/-- The opcodes of the command catalogue (R482). -/
def opcodes : List Nat :=
  numsFrom 0x0001 9 ++ [0x0010] ++ numsFrom 0x0101 13 ++ numsFrom 0x0201 4 ++ numsFrom 0x0301 5 ++
  [0x0401, 0x0402] ++ numsFrom 0x0410 8 ++ numsFrom 0x0501 9 ++ numsFrom 0x0601 8 ++ numsFrom 0x0701 6 ++
  numsFrom 0x0801 6 ++ numsFrom 0x0811 6 ++ numsFrom 0x0901 3 ++ numsFrom 0x0A01 7 ++ numsFrom 0x0B01 7 ++
  [0x0C01] ++ numsFrom 0x0D01 7 ++ [0x0E01, 0x0E02, 0x0F01, 0x0F02, 0x1001, 0x1002]

/-- Index k lies in the range of class c for this opcode (R469, R470). -/
def idxOk (op c k : Nat) : Bool :=
  match c with
  | 0x01 => k < 8192
  | 0x02 => if op = 0x0204 then 0x10000 ≤ k && k < 0x10000 + 96 else k < 0x10000
  | 0x03 => k < 4 | 0x04 => k < 1024 | 0x05 => k < 4096 | 0x06 => k < 32768 | 0x07 => k < 16 | 0x08 => k < 8192
  | 0x09 => k < 4 | 0x0A | 0x0B | 0x0F => k < 16384 | 0x0C => k < 65536 | 0x0E => k < 2 | 0x10 => k < 4
  | 0x12 => k < 64 | 0x14 => k < 8 | 0x15 => k < 16
  | _ => k == 0

/-- The Tandem state's number (R355, WEIR_TDM_STATUS). -/
def TdmSt.no : TdmSt → Nat
  | .off => 0 | .solo => 1 | .lifting => 2 | .standby => 3 | .primary => 4
/-- Ring state numbers (R616). -/
def RingSt.no : RingSt → Nat
  | .free => 0 | .defined => 1 | .enabled => 2 | .rewinding => 3
/-- Bus state numbers (R616). -/
def BusSt.no : BusSt → Nat
  | .free => 0 | .defined => 1 | .enabled => 2
/-- Stream state numbers (R616). -/
def StrSt.no : StrSt → Nat
  | .free => 0 | .defined => 1 | .enabled => 2
/-- Key slot state numbers (R616). -/
def KeySt.no : KeySt → Nat
  | .empty => 0 | .loaded => 1 | .spent => 2 | .faulted => 3

/-! ## Looking objects up -/

/-- Floe f. -/
def floeOf (s : State) (f : Nat) : Floe := tabGet Floe.reset s.floes f
/-- Basin of channel c. -/
def basinOf (s : State) (c : Nat) : Basin := tabGet Basin.reset s.media.basins c
/-- Replay ring r. -/
def ringOf (s : State) (r : Nat) : Ring := tabGet Ring.reset s.media.rings r
/-- Bus b. -/
def busOf (s : State) (b : Nat) : Bus := tabGet Bus.reset s.jct.buses b
/-- Crosspoint k; its bus counts only while the bus lists it. -/
def xpOf (s : State) (k : Nat) : XPoint := tabGet XPoint.reset s.jct.xps k
/-- Crosspoint k is on a bus's list. -/
def xpUsed (s : State) (k : Nat) : Bool := (busOf s (xpOf s k).bus).xps.contains k
/-- Sluice lane l. -/
def laneOf (s : State) (l : Nat) : SluLane := tabGet SluLane.reset s.slu.lanes l
/-- Sluice context k (lane × 512 + context). -/
def ctxOf (s : State) (k : Nat) : Option Ctx := tabGet none (laneOf s (k / 512)).ctxs (k % 512)
/-- Receive stream n. -/
def rxsOf (s : State) (n : Nat) : RxStream := tabGet RxStream.reset s.net.rxs n
/-- Transmit stream n. -/
def txsOf (s : State) (n : Nat) : TxStream := tabGet TxStream.reset s.net.txs n
/-- Flow entry e. -/
def flowOf (s : State) (e : Nat) : Option FlowEntry := tabGet none s.net.flow e
/-- Key slot k. -/
def slotOf (s : State) (k : Nat) : KeySlot := tabGet KeySlot.reset s.rime.slots k
/-- Quay port p. -/
def portOf (s : State) (p : Nat) : Port := tabGet Port.reset s.net.ports p
/-- DMA ring g: port × 32 + ring. -/
def dmaOf (s : State) (g : Nat) : DmaRing := tabGet DmaRing.reset s.net.rings g
/-- Clock of PTP instance x. -/
def clkOf (s : State) (x : Nat) : Clk := if x = 0 then s.tb.clkA else s.tb.clkB
/-- Lockkeeper is in thread mode. -/
def threadMode (s : State) : Bool := s.lkp.thread

/-- Change Basin c. -/
def modBasin (s : State) (c : Nat) (f : Basin → Basin) : State :=
  { s with media := { s.media with basins := tabMod Basin.reset s.media.basins c f } }
/-- Change replay ring r. -/
def modRing (s : State) (r : Nat) (f : Ring → Ring) : State :=
  { s with media := { s.media with rings := tabMod Ring.reset s.media.rings r f } }
/-- Change bus b. -/
def modBus (s : State) (b : Nat) (f : Bus → Bus) : State :=
  { s with jct := { s.jct with buses := tabMod Bus.reset s.jct.buses b f } }
/-- Change crosspoint k. -/
def modXp (s : State) (k : Nat) (f : XPoint → XPoint) : State :=
  { s with jct := { s.jct with xps := tabMod XPoint.reset s.jct.xps k f } }
/-- Change Sluice lane l. -/
def modLane (s : State) (l : Nat) (f : SluLane → SluLane) : State :=
  { s with slu := { s.slu with lanes := tabMod SluLane.reset s.slu.lanes l f } }
/-- Set Sluice context k. -/
def setCtx (s : State) (k : Nat) (x : Option Ctx) : State :=
  modLane s (k / 512) fun l => { l with ctxs := tabSet none l.ctxs (k % 512) x }
/-- Change Floe f. -/
def modFloe (s : State) (f : Nat) (g : Floe → Floe) : State := { s with floes := tabMod Floe.reset s.floes f g }
/-- Change receive stream n. -/
def modRxs (s : State) (n : Nat) (f : RxStream → RxStream) : State :=
  { s with net := { s.net with rxs := tabMod RxStream.reset s.net.rxs n f } }
/-- Change transmit stream n. -/
def modTxs (s : State) (n : Nat) (f : TxStream → TxStream) : State :=
  { s with net := { s.net with txs := tabMod TxStream.reset s.net.txs n f } }
/-- Change port p. -/
def modPort (s : State) (p : Nat) (f : Port → Port) : State :=
  { s with net := { s.net with ports := tabMod Port.reset s.net.ports p f } }
/-- Count in counter k of port p (R340). -/
def portCount (s : State) (p k n : Nat) : State := modPort s p fun q => { q with ctr := bump q.ctr k n }
/-- Change a port's settings. -/
def modCfg (s : State) (p : Nat) (f : PortCfg → PortCfg) : State := modPort s p fun q => { q with cfg := f q.cfg }
/-- Change DMA ring g. -/
def modDma (s : State) (g : Nat) (f : DmaRing → DmaRing) : State :=
  { s with net := { s.net with rings := tabMod DmaRing.reset s.net.rings g f } }
/-- Change key slot k. -/
def modSlot (s : State) (k : Nat) (f : KeySlot → KeySlot) : State :=
  { s with rime := { s.rime with slots := tabMod KeySlot.reset s.rime.slots k f } }
/-- Change the clock of instance x. -/
def modClk (s : State) (x : Nat) (f : Clk → Clk) : State :=
  if x = 0 then { s with tb := { s.tb with clkA := f s.tb.clkA } }
  else { s with tb := { s.tb with clkB := f s.tb.clkB } }

/-! ## Object states (R616) -/

/-- OBJ_STATE of object index k of class c. -/
def objState (s : State) (c k : Nat) : Nat :=
  match c with
  | 0x00 => s.dev.devState.no
  | 0x01 => (chanOf s k).st.no
  | 0x02 => if k < 0x10000 then b2n (s.mods.any fun m => m.modId == k)
    else let f := floeOf s (k - 0x10000); if f.fenced then 2 else if f.run then 0 else 1
  | 0x03 => b2n s.lkp.thread
  | 0x04 => (ringOf s k).st.no
  | 0x05 => (busOf s k).st.no
  | 0x06 => if xpUsed s k then (busOf s (xpOf s k).bus).st.no else 0
  | 0x07 => b2n (laneOf s k).run
  | 0x08 => b2n (ctxOf s k).isSome
  | 0x0A => (rxsOf s k).st.no
  | 0x0B => (txsOf s k).st.no
  | 0x0C => match flowOf s k with
    | none => 0
    | some e => (match e.act with | .stream _ | .weir _ => 2 | _ => 1)
  | 0x0D => s.tdm.st.no
  | 0x0E => b2n (clkOf s k).en
  | 0x0F => (slotOf s k).st.no
  | _ => 0xFF

/-! ## Replies (R611) -/

/-- One value of a reply record. -/
inductive RVal where
  | ctr (n : Nat)
  | val (n : Int)
  | wide (n : Nat)
  | blob (l : List Byte) (len : Nat)

/-- A value's bytes (R611). -/
def RVal.bytes : RVal → List Byte
  | .ctr n => leBytes n 8
  | .val n => leBytes (BitVec.ofInt 32 n).toNat 4
  | .wide n => leBytes n 8
  | .blob l len => (l ++ List.replicate (len - l.length) 0).take len ++ List.replicate (roundUp len 4 - len) 0

/-- The bytes of one record. -/
def recBytes (r : List RVal) : List Byte := (r.map RVal.bytes).flatten

/-- One kind of record: header and records (R611). -/
def replyOf (rs : List (List RVal)) : List Byte :=
  let bs := rs.map recBytes
  let all := bs.flatten
  leBytes rs.length 2 ++ leBytes ((bs.headD []).length) 2 ++ leBytes (8 + all.length) 4 ++ all

/-- A 64-bit object or Boolean as a value. -/
def RVal.flag (b : Bool) : RVal := .val (b2n b : Nat)
/-- A number as a value. -/
def nv (n : Nat) : RVal := .val n

/-! ## The catalogue row and the outcome of a command -/

/-- What the catalogue and the class tables say of one command (R469, R470, R474, R482). -/
structure NxSpec where
  opcode : Nat
  cls    : Nat
  /-- device states in which it is legal. -/
  states : List DevState
  /-- it changes state or configuration, so CMD_AUDIT records it (R536). -/
  audit  : Bool := true
  /-- it returns counters, so CLEAR may be set (R481, 0x0104). -/
  counts : Bool := false
  /-- as given, it addresses the Rime array (R3, 0x0401). -/
  rime   : Bool := false
  /-- the object states in which it is legal. -/
  legal  : State → Nat → Bool := fun _ _ => true
  /-- it acts on a protected object, so R356 applies in Tandem. -/
  prot   : State → Nat → Bool := fun _ _ => false

/-- Every device state. -/
def allStates : List DevState := [.boot, .selftest, .ready, .service, .recovery, .halted]
/-- READY, SERVICE. -/
def rs : List DevState := [.ready, .service]
/-- READY, SERVICE, RECOVERY. -/
def rsr : List DevState := [.ready, .service, .recovery]

/-- What the command's own rules and effect give. -/
inductive NxRes where
  /-- refused with a code, DETAIL_OBJ and DETAIL; no side effect (R475). -/
  | refuse (code : Nat) (obj : Word) (detail : Nat)
  /-- done: the state after, the reply, DETAIL. -/
  | done (s : State) (reply : List Byte) (detail : Nat)
  /-- a long command whose work goes on (R460). -/
  | long (s : State) (w : LongWork)
  /-- a rewind of ring n whose reply comes when it resolves (R240). -/
  | later (s : State) (n : Nat)

/-- Refused naming no object. -/
def no (code : Nat) : NxRes := .refuse code noObj 0
/-- Done without a reply. -/
def ok (s : State) : NxRes := .done s [] 0

/-- The first failing rule of a chapter's table: code and offending object (R474 check 6). -/
def firstBad : List (Bool × Nat × Word) → Option (Nat × Word)
  | [] => none
  | (true, _, _) :: t => firstBad t
  | (false, c, o) :: _ => some (c, o)

/-- Go on only when every rule holds. -/
def checked (rules : List (Bool × Nat × Word)) (k : NxRes) : NxRes :=
  match firstBad rules with
  | some (c, o) => .refuse c o 0
  | none => k

/-- Checks 1 of R474, in the order of the codes: the code that refuses, if any. -/
def fmtCheck (s : State) (sp : NxSpec) (f : Fmt) (h : NxHdr) : Option Nat :=
  if decide (payloadMax s < h.len) || (h.dma && h.len != 24) || !f.lenOk then some 0x0102
  else if h.cls != sp.cls || !idxOk h.opcode h.cls h.idx then some 0x0103
  else if decide (4 ≤ h.flags.toNat) || h.rsvd != 0 || (h.clear && !sp.counts) then some 0x0104
  else if h.dma && (h.inAddr % 8 != 0 || h.outAddr % 8 != 0 || decide (0x1000000 < h.inLen)
      || decide (0x1000000 < h.outLen)) then some 0x0105
  else if !f.rsvdOk then some 0x0106
  else none

/-- Checks 1 to 5 of R474: code that refuses, if any. -/
def judge (s : State) (sp : NxSpec) (f : Fmt) (h : NxHdr) : Option Nat :=
  match fmtCheck s sp f h with
  | some c => some c
  | none =>
    if (h.opcode / 256 = 0x0B ∨ sp.rime) ∧ s.dev.variant = .me then some 0x0401
    else if h.opcode / 256 = 0x0F ∧ s.dev.variant = .nx then some 0x0701
    else if s.tdm.st = .standby && sp.prot s h.idx then some 0x0202
    else if !sp.states.contains s.dev.devState || !sp.legal s h.idx then some 0x0201
    else if s.nx.long.any (fun l => l.hdr.object == h.object) then some 0x0204
    else none

/-- Write bytes into berth b at offset o. -/
def berthPut (s : State) (b o : Nat) (l : List Byte) : State :=
  { s with nx := { s.nx with berthMem := writeBytes s.nx.berthMem (b * berthSize s + o) l } }

/-- The CMD_AUDIT log record (R536): opcode, object and status. -/
def audit (s : State) (h : NxHdr) (status : Nat) : State :=
  logRec s 8 6 h.object (leBytes h.opcode 2 ++ leBytes h.object.toNat 4 ++ leBytes status 2)

/-- Step 1 of R461 and the completion entry of R465, which then waits its turn. -/
def complete (s : State) (b : Nat) (h : NxHdr) (status ost : Nat) (dobj : Word) (detail : Nat) (reply : List Byte) :
    State :=
  let inBerth := !h.dma
  let s := berthPut s b 6 (leBytes status 2)
  let s := berthPut s b 14 (leBytes (if inBerth then reply.length else 0) 2)
  let s := if inBerth then berthPut s b 16 reply else s
  let c : Cpl :=
    { berth := b, tag := h.tag, status := status, opcode := h.opcode, objState := ost, devState := s.dev.devState,
      object := h.object, detailObj := dobj, detail := BitVec.ofNat 32 detail, replyLen := reply.length,
      dma := if inBerth || reply.isEmpty then none else some (h.outAddr, reply) }
  { s with nx := { s.nx with waiting := s.nx.waiting ++ [c] } }

/-- A refusal: no side effect but the audit record and the completion (R474, R475). -/
def refused (s : State) (sp : NxSpec) (b : Nat) (h : NxHdr) (code : Nat) (dobj : Word) (detail : Nat) : State :=
  let s := if sp.audit then audit s h code else s
  let ost := if code = 0x0202 then s.tdm.st.no else objState s h.cls h.idx
  complete s b h code ost dobj detail []

/-- A reply of n bytes fits its place (R462). -/
def replyFits (s : State) (h : NxHdr) (n : Nat) : Bool := if h.dma then n ≤ h.outLen else n ≤ payloadMax s

/-- The processing frame of channel c in 48 kHz ticks (R82). -/
def frameOf (s : State) (c : Nat) : Nat :=
  match (chanOf s c).core.codec with
  | .opus => if (chanOf s c).core.opus20 then 960 else 480
  | .l16 | .l24 | .aes3 => (chanOf s c).core.ptime
  | _ => 480

/-- The tick at which a command executed now is mirrored: the first processing-frame boundary at least 1 ms later, on the
channel's grid, or the 10 ms grid for a command on no channel (R356, R477; log 27). -/
def mirrorTick (s : State) (h : NxHdr) : Nat :=
  roundUp (ceilDiv ((s.tb.sel + 65536000000) * 48000) unitsPerSec) (if h.cls = 1 then frameOf s h.idx else 480)

/-- A long command is in progress (R460). -/
def addLong (s : State) (b : Nat) (h : NxHdr) (w : LongWork) : State :=
  { s with nx := { s.nx with long := s.nx.long ++ [{ berth := b, hdr := h, work := w, done := 0 }] } }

-- -- --

Lines from the top of the data above through the line containing "0x10 => k < 4" must be repeated exactly. All other lines stay out.

/-- The opcodes of the command catalogue (R482). -/
def opcodes : List Nat :=
  numsFrom 0x0001 9 ++ [0x0010] ++ numsFrom 0x0101 13 ++ numsFrom 0x0201 4 ++ numsFrom 0x0301 5 ++
  [0x0401, 0x0402] ++ numsFrom 0x0410 8 ++ numsFrom 0x0501 9 ++ numsFrom 0x0601 8 ++ numsFrom 0x0701 6 ++
  numsFrom 0x0801 6 ++ numsFrom 0x0811 6 ++ numsFrom 0x0901 3 ++ numsFrom 0x0A01 7 ++ numsFrom 0x0B01 7 ++
  [0x0C01] ++ numsFrom 0x0D01 7 ++ [0x0E01, 0x0E02, 0x0F01, 0x0F02, 0x1001, 0x1002]

/-- Index k lies in the range of class c for this opcode (R469, R470). -/
def idxOk (op c k : Nat) : Bool :=
  match c with
  | 0x01 => k < 8192
  | 0x02 => if op = 0x0204 then 0x10000 ≤ k && k < 0x10000 + 96 else k < 0x10000
  | 0x03 => k < 4 | 0x04 => k < 1024 | 0x05 => k < 4096 | 0x06 => k < 32768 | 0x07 => k < 16 | 0x08 => k < 8192
  | 0x09 => k < 4 | 0x0A | 0x0B | 0x0F => k < 16384 | 0x0C => k < 65536 | 0x0E => k < 2 | 0x10 => k < 4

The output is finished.